--- RECORD SET Enclosed Below ---

-- ==== Sys2Proof/Tests/Slice0.lean ====
section
/-! SUPPORT. Tests of the model: well-formedness, decoding, single steps with results from the spec's worked values, and
witnesses of the statements' hypotheses. -/
namespace Sys2Proof.Tests
open Sys2Proof Sys2Proof.Machine Sys2Proof.Claims

set_option Elab.async false

/-! ### Well-formedness: each check passes its boundary value and refuses the next (06 R157 to R168) -/

/-- Refused: a field that the form does not use (06 R158). -/
theorem test_wf_unused_field : Instr.wf (.popc ⟨1, 2⟩) = true ∧ Instr.wf (.enrol ⟨1, 2⟩) = false := by decide +kernel

/-- Refused: an odd pair (06 R164). -/
theorem test_wf_pair_even : Instr.wf (.movB64 ⟨2, 4⟩) = true ∧ Instr.wf (.movB64 ⟨3, 4⟩) = false := by decide +kernel

/-- Refused: a quad from no multiple of 4. -/
theorem test_wf_quad_aligned : Instr.wf (.zscan ⟨1, 8, 0, 0, 0, 0⟩) = true ∧ Instr.wf (.zscan ⟨1, 6, 0, 0, 0, 0⟩) = false := by decide +kernel

/-- Refused: a fragment from no multiple of its size (14 R332). -/
theorem test_wf_fragment_aligned : Instr.wf (.mxmF8 ⟨0, 16, 24, 40, 0, 0⟩) = true ∧ Instr.wf (.mxmF8 ⟨0, 18, 24, 40, 0, 0⟩) = false := by decide +kernel

/-- Refused: x4. -/
theorem test_wf_index_register : Instr.wf (.xset ⟨3, 9⟩) = true ∧ Instr.wf (.xset ⟨4, 9⟩) = false := by decide +kernel

/-- Refused: w64. -/
theorem test_wf_team_register : Instr.wf (.wset ⟨63, 9⟩) = true ∧ Instr.wf (.wset ⟨64, 9⟩) = false := by decide +kernel

/-- Refused: k12. -/
theorem test_wf_mask_register : Instr.wf (.pred ⟨0, 11⟩) = true ∧ Instr.wf (.pred ⟨0, 12⟩) = false := by decide +kernel

/-- Refused: acc4. -/
theorem test_wf_accumulator : Instr.wf (.mxzero ⟨3, 0, 0, 0, 0, 0⟩) = true ∧ Instr.wf (.mxzero ⟨4, 0, 0, 0, 0, 0⟩) = false := by decide +kernel

/-- Refused: barrier 16 (16 R366). -/
theorem test_wf_barrier_number : Instr.wf (.bar ⟨15, 0⟩) = true ∧ Instr.wf (.bar ⟨16, 0⟩) = false := by decide +kernel

/-- Refused: a TRAP code below 64 (17 R386). -/
theorem test_wf_trap_code : Instr.wf (.trap ⟨64, 0⟩) = true ∧ Instr.wf (.trap ⟨63, 0⟩) = false := by decide +kernel

/-- Refused: a system register that is not assigned (05 R143). -/
theorem test_wf_sread_number : Instr.wf (.sread ⟨2, 0x153⟩) = true ∧ Instr.wf (.sread ⟨2, 0x154⟩) = false := by decide +kernel

/-- Refused: a system register that may not be written (05 R144). -/
theorem test_wf_swrite_number : Instr.wf (.swrite ⟨0x01D, 2⟩) = true ∧ Instr.wf (.swrite ⟨0x01C, 2⟩) = false := by decide +kernel

/-- Refused: a reserved IMM14. -/
theorem test_wf_s32_imm_zero : Instr.wf (.walkQuery ⟨3, 0, 0, 0, 0, 0⟩) = true ∧ Instr.wf (.walkQuery ⟨3, 0, 0, 0, 0, 1⟩) = false := by decide +kernel

/-- Refused: SAT on a form without one (06 R160). -/
theorem test_wf_sat_only_where_given : Instr.wf (.addS32 ⟨1, 2, 3, 0, 0, 0x100⟩) = true ∧ Instr.wf (.mul ⟨1, 2, 3, 0, 0, 0x100⟩) = false := by decide +kernel

/-- Refused: an indirect field that is not zero (06 R160). -/
theorem test_wf_ind_field_zero : Instr.wf (.addS32 ⟨7, 6, 0, 0, 0, 0x3208⟩) = true ∧ Instr.wf (.addS32 ⟨7, 6, 1, 0, 0, 0x3208⟩) = false := by decide +kernel

/-- Refused: an indirect field that holds no vector register. -/
theorem test_wf_ind_register_field : Instr.wf (.sel ⟨0, 6, 5, 0, 0, 0x2000⟩) = true ∧ Instr.wf (.sel ⟨0, 6, 5, 0, 0, 0x3800⟩) = false := by decide +kernel

/-- Refused: a descriptor that is not zero with IE 0. -/
theorem test_wf_ind_off_zero : Instr.wf (.addS32 ⟨7, 6, 5, 0, 0, 0⟩) = true ∧ Instr.wf (.addS32 ⟨7, 6, 5, 0, 0, 0x0008⟩) = false := by decide +kernel

/-- Refused: IOP naming B in a literal form (06 R168). -/
theorem test_wf_x96_iop : Instr.wf (.addS32X96 ⟨⟨0, 6, 0, 0, 0, 0x2000⟩, 5⟩) = true ∧ Instr.wf (.addS32X96 ⟨⟨7, 6, 0, 0, 0, 0x3000⟩, 5⟩) = false := by decide +kernel

/-- Refused: a shift count of 32 (07 R193). -/
theorem test_wf_shift_count : Instr.wf (.shri ⟨9, 0, 0, 0, 0, 31⟩) = true ∧ Instr.wf (.shri ⟨9, 0, 0, 0, 0, 32⟩) = false := by decide +kernel

/-- Refused: condition 6 of an integer compare (07 R190). -/
theorem test_wf_condition : Instr.wf (.cmpS32 ⟨1, 2, 3, 5, 0, 0⟩) = true ∧ Instr.wf (.cmpS32 ⟨1, 2, 3, 6, 0, 0⟩) = false := by decide +kernel

/-- Refused: a scale of 8 (07 R192). -/
theorem test_wf_shla_count : Instr.wf (.shla ⟨2, 4, 6, 7, 0, 0⟩) = true ∧ Instr.wf (.shla ⟨2, 4, 6, 8, 0, 0⟩) = false := by decide +kernel

/-- Refused: operation 8 of REDSTEP (07 R200). -/
theorem test_wf_step_operation : Instr.wf (.redstep ⟨4, 3, 0, 0, 0, 0x3A⟩) = true ∧ Instr.wf (.redstep ⟨4, 3, 0, 0, 0, 0x42⟩) = false := by decide +kernel

/-- Refused: format 15 of CVT (13 R325). -/
theorem test_wf_cvt_format : Instr.wf (.cvt ⟨2, 4, 0, 0, 0, 0xE0⟩) = true ∧ Instr.wf (.cvt ⟨2, 4, 0, 0, 0, 0xF0⟩) = false := by decide +kernel

/-- Refused: a 64-bit destination of CVT in an odd register. -/
theorem test_wf_cvt_wide_pair : Instr.wf (.cvt ⟨2, 4, 0, 0, 0, 0xD0⟩) = true ∧ Instr.wf (.cvt ⟨3, 4, 0, 0, 0, 0xD0⟩) = false := by decide +kernel

/-- Refused: a reserved bit of MXM (14 R333). -/
theorem test_wf_mxm_imm : Instr.wf (.mxmF8 ⟨0, 16, 24, 40, 0, 1⟩) = true ∧ Instr.wf (.mxmF8 ⟨0, 16, 24, 40, 0, 2⟩) = false := by decide +kernel

/-- Refused: SHAPE 3 (14 R337). -/
theorem test_wf_mxw_shape : Instr.wf (.mxmW ⟨0, 32, 0, 40, 0, 2⟩) = true ∧ Instr.wf (.mxmW ⟨0, 32, 0, 40, 0, 3⟩) = false := by decide +kernel

/-- Refused: format 5 of MXRD (14 R335). -/
theorem test_wf_mxrd_format : Instr.wf (.mxrd ⟨32, 1, 0, 0, 0, 4⟩) = true ∧ Instr.wf (.mxrd ⟨32, 1, 0, 0, 0, 5⟩) = false := by decide +kernel

/-- Refused: a reserved bit of MXSKIP (14 R338). -/
theorem test_wf_mxskip_imm : Instr.wf (.mxskip ⟨1, 4, 8, 12, 0, 0x800⟩) = true ∧ Instr.wf (.mxskip ⟨1, 4, 8, 12, 0, 0x1000⟩) = false := by decide +kernel

/-- Refused: y format 3 of NMV (14 R339). -/
theorem test_wf_nmv_format : Instr.wf (.nmv ⟨2, 4, 8, 12, 0, 0x14⟩) = true ∧ Instr.wf (.nmv ⟨2, 4, 8, 12, 0, 0x18⟩) = false := by decide +kernel

/-- Refused: SHAPE 3 of WALK.START (15 R356). -/
theorem test_wf_walk_start_shape : Instr.wf (.walkStart ⟨0, 8, 12, 24, 0, 2⟩) = true ∧ Instr.wf (.walkStart ⟨0, 8, 12, 24, 0, 3⟩) = false := by decide +kernel

/-- Refused: a reserved bit of EMIT (16 R372). -/
theorem test_wf_emit_node : Instr.wf (.emit ⟨0, 16, 0, 0, 0, 0xFFF⟩) = true ∧ Instr.wf (.emit ⟨0, 16, 0, 0, 0, 0x1000⟩) = false := by decide +kernel

/-- Refused: a literal node beside a register (16 R372). -/
theorem test_wf_emit_register : Instr.wf (.emitReg ⟨0, 8, 20, 0, 0, 0x2000⟩) = true ∧ Instr.wf (.emitReg ⟨0, 8, 20, 0, 0, 0x2001⟩) = false := by decide +kernel

/-- Refused: a reserved bit of EMIT.REMOTE (16 R372). -/
theorem test_wf_emit_remote : Instr.wf (.emitRemote ⟨0, 8, 20, 0, 0, 15⟩) = true ∧ Instr.wf (.emitRemote ⟨0, 8, 20, 0, 0, 16⟩) = false := by decide +kernel

/-- Refused: a reserved bit of CPY (10 R251). -/
theorem test_wf_copy_tag : Instr.wf (.cpy ⟨2, 4, 6, 0, 0, 0x3F00⟩) = true ∧ Instr.wf (.cpy ⟨2, 4, 6, 0, 0, 0x3F01⟩) = false := by decide +kernel

/-- Refused: TYPE 5 of an update (10 R262). -/
theorem test_wf_upd_type : Instr.wf (.updAdd ⟨0, 4, 6, 0, 0, 4⟩) = true ∧ Instr.wf (.updAdd ⟨0, 4, 6, 0, 0, 5⟩) = false := by decide +kernel

/-- Refused: a reserved bit of PHINT (17 R399). -/
theorem test_wf_phint_imm : Instr.wf (.phint ⟨⟨0, 2, 0, 0, 0, 1⟩, 3⟩) = true ∧ Instr.wf (.phint ⟨⟨0, 2, 0, 0, 0, 2⟩, 3⟩) = false := by decide +kernel

/-- Refused: HINT on a form that does not use it (06 R161). -/
theorem test_wf_hint_unused : Instr.wf (.addS32 ⟨1, 2, 3, 0, 0, 0⟩) = true ∧ Instr.wf (.addS32 ⟨1, 2, 3, 0, 1, 0⟩) = false := by decide +kernel

/-- Refused: WID 5 (10 R240). -/
theorem test_wf_load_width : Instr.wf (.ld ⟨8, 4, 0, 4, 0, 1, 0⟩) = true ∧ Instr.wf (.ld ⟨8, 4, 0, 5, 0, 1, 0⟩) = false := by decide +kernel

/-- Refused: SX on a 32-bit load (10 R240). -/
theorem test_wf_load_sign : Instr.wf (.ld ⟨8, 4, 0, 1, 0, 0, 1⟩) = true ∧ Instr.wf (.ld ⟨8, 4, 0, 2, 0, 0, 1⟩) = false := by decide +kernel

/-- Refused: a release load (10 R240). -/
theorem test_wf_load_order : Instr.wf (.ld ⟨8, 4, 0, 2, 0, 1, 0⟩) = true ∧ Instr.wf (.ld ⟨8, 4, 0, 2, 0, 2, 0⟩) = false := by decide +kernel

/-- Refused: an acquire store (10 R240). -/
theorem test_wf_store_order : Instr.wf (.st ⟨8, 4, 0, 2, 0, 2, 0⟩) = true ∧ Instr.wf (.st ⟨8, 4, 0, 2, 0, 1, 0⟩) = false := by decide +kernel

/-- Refused: a 64-bit ATOM.FADD (10 R257). -/
theorem test_wf_atomic_width : Instr.wf (.atomFadd ⟨8, 4, 0, 2, 0, 3, 0⟩) = true ∧ Instr.wf (.atomFadd ⟨8, 4, 0, 3, 0, 3, 0⟩) = false := by decide +kernel

/-- Refused: CAS.B128 data from no multiple of 8 (10 R258). -/
theorem test_wf_cas_fragment : Instr.wf (.atomCas ⟨8, 4, 0, 4, 0, 0, 0⟩) = true ∧ Instr.wf (.atomCas ⟨12, 4, 0, 4, 0, 0, 0⟩) = false := by decide +kernel

/-- Refused: a packed FCMP (13 R322). -/
theorem test_wf_fcmp_packed : Instr.wf (.fcmp .f16 ⟨1, 2, 3, 0, 0, 0⟩) = true ∧ Instr.wf (.fcmp .f16x2 ⟨1, 2, 3, 0, 0, 0⟩) = false := by decide +kernel

/-- Refused: an unused field of a walk instruction (15 R351). -/
theorem test_wf_walk_unused : Instr.wf (.walkMovi ⟨1, 0, 0, 5⟩) = true ∧ Instr.wf (.walkMovi ⟨1, 0, 1, 5⟩) = false := by decide +kernel

/-- Refused: low bits of C (15 R350). -/
theorem test_wf_walk_c : Instr.wf (.walkRowm ⟨0, 5, 1, 0x2800⟩) = true ∧ Instr.wf (.walkRowm ⟨0, 5, 1, 0x2801⟩) = false := by decide +kernel

/-- Refused: a LOOP of no instructions (15 R351). -/
theorem test_wf_walk_loop : Instr.wf (.walkLoop ⟨0, 7, 0, 1⟩) = true ∧ Instr.wf (.walkLoop ⟨0, 7, 0, 0⟩) = false := by decide +kernel

/-- Refused: an unused field of a policy instruction (03 R87). -/
theorem test_wf_npb_unused : Instr.wf (.npbMov ⟨1, 2, 0, 0⟩) = true ∧ Instr.wf (.npbMov ⟨1, 2, 0, 1⟩) = false := by decide +kernel

/-- Refused: a reserved bit of a policy LOOP (03 R87). -/
theorem test_wf_npb_loop : Instr.wf (.npbLoop ⟨1, 0, 0, 0x00050003⟩) = true ∧ Instr.wf (.npbLoop ⟨1, 0, 0, 0x02050003⟩) = false := by decide +kernel

/-! ### Decoding: words of the spec's worked programs, the file of each in brackets (06 R157 to R163) -/

/-- ADD.S32 v7, v6, v[x1+#8] (06) -/
theorem test_decode_addS32 : decodeSlots 0x00C07041 0xC8200000 0x00000000 = some (.addS32 ⟨7, 6, 0, 0, 0, 12808⟩) := by decide +kernel

/-- SREAD v2, LANE -/
theorem test_decode_sread : decodeSlots 0x00080840 0x00000000 0x00000000 = some (.sread ⟨2, 1⟩) := by decide +kernel

/-- LIT v3, #0x100 -/
theorem test_decode_lit : decodeSlots 0x00003782 0x00000000 0x00000100 = some (.lit ⟨⟨3, 0, 0, 0, 0, 0⟩, 256⟩) := by decide +kernel

/-- EXIT -/
theorem test_decode_exit : decodeSlots 0x00000004 0x00000000 0x00000000 = some .exit := by decide +kernel

/-- SHLA v6, v4, v2, #3 (07) -/
theorem test_decode_shla : decodeSlots 0x808060D9 0x00000180 0x00000000 = some (.shla ⟨6, 4, 2, 3, 0, 0⟩) := by decide +kernel

/-- REDSTEP v4, v3, ADD, #2 (07) -/
theorem test_decode_redstep : decodeSlots 0x00604165 0x00080000 0x00000000 = some (.redstep ⟨4, 3, 0, 0, 0, 2⟩) := by decide +kernel

/-- BRNZ.LIKELY v3, -6 (08) -/
theorem test_decode_brnz : decodeSlots 0x00600305 0xFFE90000 0x00000000 = some (.brnz ⟨0, 3, 0, 0, 1, 16378⟩) := by decide +kernel

/-- JOIN k0 (08) -/
theorem test_decode_join : decodeSlots 0x00000084 0x00000000 0x00000000 = some (.join ⟨0, 0⟩) := by decide +kernel

/-- ENROL k1 (08) -/
theorem test_decode_enrol : decodeSlots 0x00000480 0x00000000 0x00000000 = some (.enrol ⟨1, 0⟩) := by decide +kernel

/-- LD.S16 v6, [v4+0x40] (10) -/
theorem test_decode_ld : decodeSlots 0x00806801 0x20400010 0x00000000 = some (.ld ⟨6, 4, 64, 1, 0, 0, 1⟩) := by decide +kernel

/-- ATOM.ADD.B32 v8, [v4] (10) -/
theorem test_decode_atomAdd : decodeSlots 0x00808811 0x00800000 0x00000000 = some (.atomAdd ⟨8, 4, 0, 2, 0, 0, 0⟩) := by decide +kernel

/-- FFMA.F32 v8, v2, v3, v4 (13) -/
theorem test_decode_ffma_f32 : decodeSlots 0xC0408231 0x00000200 0x00000000 = some (.ffma .f32 ⟨8, 2, 3, 4, 0, 0⟩) := by decide +kernel

/-- CVT.F8A.F32.RZ.SAT v5, v4 (13) -/
theorem test_decode_cvt : decodeSlots 0x00805281 0x04C10000 0x00000000 = some (.cvt ⟨5, 4, 0, 0, 1, 304⟩) := by decide +kernel

/-- MXM.S2P8 acc1, v16, v24, v40 (14) -/
theorem test_decode_mxmS2p8 : decodeSlots 0x02001405 0x00001406 0x00000000 = some (.mxmS2p8 ⟨1, 16, 24, 40, 0, 0⟩) := by decide +kernel

/-- MXM.W.F8.Z acc0, v32, v40 (14) -/
theorem test_decode_mxmW : decodeSlots 0x0400040D 0x00101400 0x00000000 = some (.mxmW ⟨0, 32, 0, 40, 0, 4⟩) := by decide +kernel

/-- WALK.START.F8 v8, v12, v24 (15) -/
theorem test_decode_walkStart : decodeSlots 0x01000441 0x00000C03 0x00000000 = some (.walkStart ⟨0, 8, 12, 24, 0, 0⟩) := by decide +kernel

/-- WALK.QUERY v3 (15) -/
theorem test_decode_walkQuery : decodeSlots 0x00003445 0x00000000 0x00000000 = some (.walkQuery ⟨3, 0, 0, 0, 0, 0⟩) := by decide +kernel

/-- WALK.STOP (15) -/
theorem test_decode_walkStop : decodeSlots 0x00000449 0x00000000 0x00000000 = some .walkStop := by decide +kernel

/-- EMIT v16, #1 (16) -/
theorem test_decode_emit : decodeSlots 0x02000481 0x00040000 0x00000000 = some (.emit ⟨0, 16, 0, 0, 0, 1⟩) := by decide +kernel

/-- EMIT v8, v20 (16) -/
theorem test_decode_emitReg : decodeSlots 0x01000481 0x80000005 0x00000000 = some (.emitReg ⟨0, 8, 20, 0, 0, 8192⟩) := by decide +kernel

/-- EMIT.SELF v8 (16) -/
theorem test_decode_emitSelf : decodeSlots 0x01000485 0x00000000 0x00000000 = some (.emitSelf ⟨0, 8, 0, 0, 0, 0⟩) := by decide +kernel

--- End of Enclosed RECORD SET ---

### [DESCRIPTION OF THE TASK]
Out of the data above, give again only the lines starting at the one holding "(14 R333). -/" and ending at the one holding "register (16 R372). -/", unchanged.

### [ANSWER SECTION]
/-- Refused: a reserved bit of MXM (14 R333). -/
theorem test_wf_mxm_imm : Instr.wf (.mxmF8 ⟨0, 16, 24, 40, 0, 1⟩) = true ∧ Instr.wf (.mxmF8 ⟨0, 16, 24, 40, 0, 2⟩) = false := by decide +kernel

/-- Refused: SHAPE 3 (14 R337). -/
theorem test_wf_mxw_shape : Instr.wf (.mxmW ⟨0, 32, 0, 40, 0, 2⟩) = true ∧ Instr.wf (.mxmW ⟨0, 32, 0, 40, 0, 3⟩) = false := by decide +kernel

/-- Refused: format 5 of MXRD (14 R335). -/
theorem test_wf_mxrd_format : Instr.wf (.mxrd ⟨32, 1, 0, 0, 0, 4⟩) = true ∧ Instr.wf (.mxrd ⟨32, 1, 0, 0, 0, 5⟩) = false := by decide +kernel

/-- Refused: a reserved bit of MXSKIP (14 R338). -/
theorem test_wf_mxskip_imm : Instr.wf (.mxskip ⟨1, 4, 8, 12, 0, 0x800⟩) = true ∧ Instr.wf (.mxskip ⟨1, 4, 8, 12, 0, 0x1000⟩) = false := by decide +kernel

/-- Refused: y format 3 of NMV (14 R339). -/
theorem test_wf_nmv_format : Instr.wf (.nmv ⟨2, 4, 8, 12, 0, 0x14⟩) = true ∧ Instr.wf (.nmv ⟨2, 4, 8, 12, 0, 0x18⟩) = false := by decide +kernel

/-- Refused: SHAPE 3 of WALK.START (15 R356). -/
theorem test_wf_walk_start_shape : Instr.wf (.walkStart ⟨0, 8, 12, 24, 0, 2⟩) = true ∧ Instr.wf (.walkStart ⟨0, 8, 12, 24, 0, 3⟩) = false := by decide +kernel

/-- Refused: a reserved bit of EMIT (16 R372). -/
theorem test_wf_emit_node : Instr.wf (.emit ⟨0, 16, 0, 0, 0, 0xFFF⟩) = true ∧ Instr.wf (.emit ⟨0, 16, 0, 0, 0, 0x1000⟩) = false := by decide +kernel

/-- Refused: a literal node beside a register (16 R372). -/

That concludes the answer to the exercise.